By Javier Collado, Maria Kalemanov, Antonio Martínez-Sánchez, Felix Campelo, Wolfgang Baumeister, Christopher J Stefan, Ruben Fernández-Busnadiego

Posted 15 Mar 2019
bioRxiv DOI: 10.1101/578427 (published DOI: 10.1016/j.devcel.2019.10.018)

Membrane contact sites (MCS) between the endoplasmic reticulum (ER) and the plasma membrane (PM) play fundamental roles in all eukaryotic cells. ER-PM MCS are particularly abundant in S. cerevisiae, where approximately half of the PM surface is covered by cortical ER (cER). Several proteins, including Ist2, Scs2/22 and Tcb1/2/3 are implicated in cER formation, but the specific roles of these molecules are poorly understood.

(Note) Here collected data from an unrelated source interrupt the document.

theorem applyCounter_keeps {m : Nat} {r : State} {b0 : List Byte} {s : State} (hm : Sub 262160 m) (hs : Keeps m r s) :
    Keeps m r (applyCounter b0 s) := by
  unfold applyCounter
  extract_lets +onlyGivenNames x1
  exact setMemNat_keeps (hm.mono rfl) (Keeps.set_tte (hm.mono rfl) hs)

theorem applyEpoch_keeps {m : Nat} {r : State} {b0 : List Byte} {s : State} (hm : Sub 4722366481783085646877 m) (hs : Keeps m
    r s) :
    Keeps m r (applyEpoch b0 s) := by
  unfold applyEpoch
  extract_lets +onlyGivenNames x1 x2
  refine Keeps.ite (Keeps.set_nv (hm.mono rfl) hs) ?_
  extract_lets +onlyGivenNames x3 x4
  have h5 : Keeps m r x4 := startCounter_keeps (hm.mono rfl) (loadContext_keeps (hm.mono rfl) hs)
  clear_value x4
  exact setNodes_keeps (hm.mono rfl) h5

theorem applyJournal_keeps {m : Nat} {r : State} {b0 : JEntry} {s : State} (hm : Sub 8589934592 m) (hs : Keeps m r s) :
    Keeps m r (applyJournal b0 s) := by
  unfold applyJournal
  extract_lets +onlyGivenNames x1
  exact Keeps.set_nv (hm.mono rfl) hs

theorem applyNode_keeps {m : Nat} {r : State} {b0 : List Byte} {s : State} (hm : Sub 4722366481783018538013 m) (hs : Keeps m
    r s) :
    Keeps m r (applyNode b0 s) := by
  unfold applyNode
  extract_lets +onlyGivenNames x1 x2 x3
  exact linkWrite_keeps hm (showEntry_keeps (hm.mono rfl) (setEntry_keeps (hm.mono rfl) hs))

theorem applyOutcome_keeps {m : Nat} {r : State} {b0 : ℕ} {s : State} (hm : Sub 4722366481787313455101 m) (hs : Keeps m r s) :
    Keeps m r (applyOutcome b0 s) := by
  unfold applyOutcome
  extract_lets +onlyGivenNames x1
  exact Keeps.ite (activationApply_keeps hm (setAct_keeps (hm.mono rfl) hs)) (Keeps.ite (revertTrial_keeps hm hs) hs)

theorem applyOutputs_keeps {m : Nat} {r : State} {b0 : List Byte} {s : State} (hm : Sub 72057594046324748 m) (hs : Keeps m r
    s) :
    Keeps m r (applyOutputs b0 s) := by
  unfold applyOutputs
  refine fwField_keeps (hm.mono rfl) (fun a1 a2 a3 a4 a5 a6 => ?_) ?_
  · exact iocWritten_keeps (hm.mono rfl) a6
  · refine fwField_keeps (hm.mono rfl) (fun a7 a8 a9 a10 a11 a12 => ?_) hs
    exact iocWritten_keeps (hm.mono rfl) a12

theorem applyOverride_keeps {m : Nat} {r : State} {b0 : List Byte} {s : State} (hm : Sub 8589934592 m) (hs : Keeps m r s) :
    Keeps m r (applyOverride b0 s) := by
  unfold applyOverride
  split
  · rename_i y2 e3
    exact hs
  · rename_i y4 y5 e6
    extract_lets +onlyGivenNames x7 x8 x9
    refine Keeps.ite (setOverrides_keeps hm hs) ?_
    extract_lets +onlyGivenNames x10
    have h11 : Keeps m r x10 := setOverrides_keeps hm hs
    clear_value x10
    extract_lets +onlyGivenNames x12
    have h13 : Keeps m r x12 := Keeps.ite (overrideTake_keeps hm h11) h11
    clear_value x12
    exact setOverrides_keeps hm h13

theorem applyPlan_keeps {m : Nat} {r : State} {b0 : List Byte} {s : State} (hm : Sub 140737555726364 m) (hs : Keeps m r s) :
    Keeps m r (applyPlan b0 s) := by
  unfold applyPlan
  extract_lets +onlyGivenNames x1 x2 x3 x4 x5 x6
  have h7 : Keeps m r x6 := setMemNat_keeps (hm.mono rfl) hs
  clear_value x6
  extract_lets +onlyGivenNames x8 x9 x10
  have h11 : Keeps m r x10 := setNodes_keeps (hm.mono rfl) h7
  clear_value x10
  refine fwField_keeps (hm.mono rfl) (fun a12 a13 a14 a15 a16 a17 => ?_) h11
  exact tteWritten_keeps (hm.mono rfl) a17

theorem applyZone_keeps {m : Nat} {r : State} {b0 : List Byte} {s : State} (hm : Sub 8192 m) (hs : Keeps m r s) :
    Keeps m r (applyZone b0 s) := by
  unfold applyZone
  exact setTkn_keeps hm hs

theorem applyTable_keeps {m : Nat} {r : State} {b0 : List Byte} {s : State} (hm : Sub 7969260313326620 m) (hs : Keeps m r s) :
    Keeps m r (applyTable b0 s) := by
  unfold applyTable
  extract_lets +onlyGivenNames x1 x2
  have h3 : Keeps m r x2 := setBytes_keeps (hm.mono rfl) hs
  clear_value x2
  extract_lets +onlyGivenNames x4
  refine Keeps.ite ?_ ?_
  · refine fwField_keeps (hm.mono rfl) (fun a5 a6 a7 a8 a9 a10 => ?_) h3
    exact lfeWritten_keeps (hm.mono rfl) a10
  · refine Keeps.ite ?_ h3
    refine fwField_keeps (hm.mono rfl) (fun a11 a12 a13 a14 a15 a16 => ?_) h3
    exact lfeWritten_keeps (hm.mono rfl) a16

theorem applyWrite_keeps {m : Nat} {r : State} {b0 : List Byte} {s : State} (hm : Sub 4722366481787313455101 m) (hs : Keeps m
    r s) :
    Keeps m r (applyWrite b0 s) := by
  unfold applyWrite
  extract_lets +onlyGivenNames x1 x2 x3 x4
  refine Keeps.ite (applyOutcome_keeps hm hs) ?_
  extract_lets +onlyGivenNames x5
  exact (odRequest_keeps hm hs).snd

theorem applyWired_keeps {m : Nat} {r : State} {b0 : List Byte} {s : State} (hm : Sub 2251799814733828 m) (hs : Keeps m r s) :
    Keeps m r (applyWired b0 s) := by
  unfold applyWired
  refine Keeps.upTo hs (fun i1 s2 h3 => ?_)
  exact sdcPut_keeps hm h3

theorem applyRecord_keeps {m : Nat} {r : State} {b0 : StreamRec} {s : State} (hm : Sub 4722366481787313455101 m) (hs : Keeps
    m r s) :
    Keeps m r (applyRecord b0 s) := by
  unfold applyRecord
  extract_lets +onlyGivenNames x1
  split
  · rename_i y3 e4
    exact setTkn_keeps (hm.mono rfl) hs
  · rename_i y5 e6
    refine fwField_keeps (hm.mono rfl) (fun a7 a8 a9 a10 a11 a12 => ?_) (setTkn_keeps (hm.mono rfl) hs)
    exact tknWritten_keeps (hm.mono rfl) a12
  · rename_i y13 e14
    exact applyNode_keeps (hm.mono rfl) hs
  · rename_i y15 e16
    exact applyCounter_keeps (hm.mono rfl) hs
  · rename_i y17 e18
    exact applyPlan_keeps (hm.mono rfl) hs
  · rename_i y19 e20
    exact applyZone_keeps (hm.mono rfl) hs
  · rename_i y21 e22
    exact applyTable_keeps (hm.mono rfl) hs
  · rename_i y23 e24
    exact applyWrite_keeps hm hs
  · rename_i y25 e26
    exact applyOverride_keeps (hm.mono rfl) hs
  · rename_i y27 e28
    split
    · rename_i y30 y31 e32
      exact applyJournal_keeps (hm.mono rfl) hs
    · rename_i y33 e34
      exact hs
  · rename_i y35 e36
    exact applyJournal_keeps (hm.mono rfl) hs
  · rename_i y37 e38
    exact applyOutputs_keeps (hm.mono rfl) hs
  · rename_i y39 e40
    exact applyWired_keeps (hm.mono rfl) hs
  · rename_i y41 e42
    exact energyLatch_keeps (hm.mono rfl) hs
  · rename_i y43 e44
    exact applyEpoch_keeps (hm.mono rfl) hs
  · rename_i y45 e46 e47 e48 e49 e50 e51 e52 e53 e54 e55 e56 e57 e58 e59 e60
    exact setTkn_keeps (hm.mono rfl) hs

Here we use cryo-electron tomography to show that ER-PM tethers are key determinants of cER morphology. In particular, Tcb proteins form peaks of extreme curvature on the cER membrane facing the PM. Semi-quantitative modeling and functional assays suggest that Tcb-mediated cER peaks facilitate the transport of lipids from the cER to the PM, necessary to maintain PM integrity under stress conditions. ER peaks were also present at other MCS, implying that membrane curvature enforcement may be a widespread mechanism to expedite lipid transport at MCS.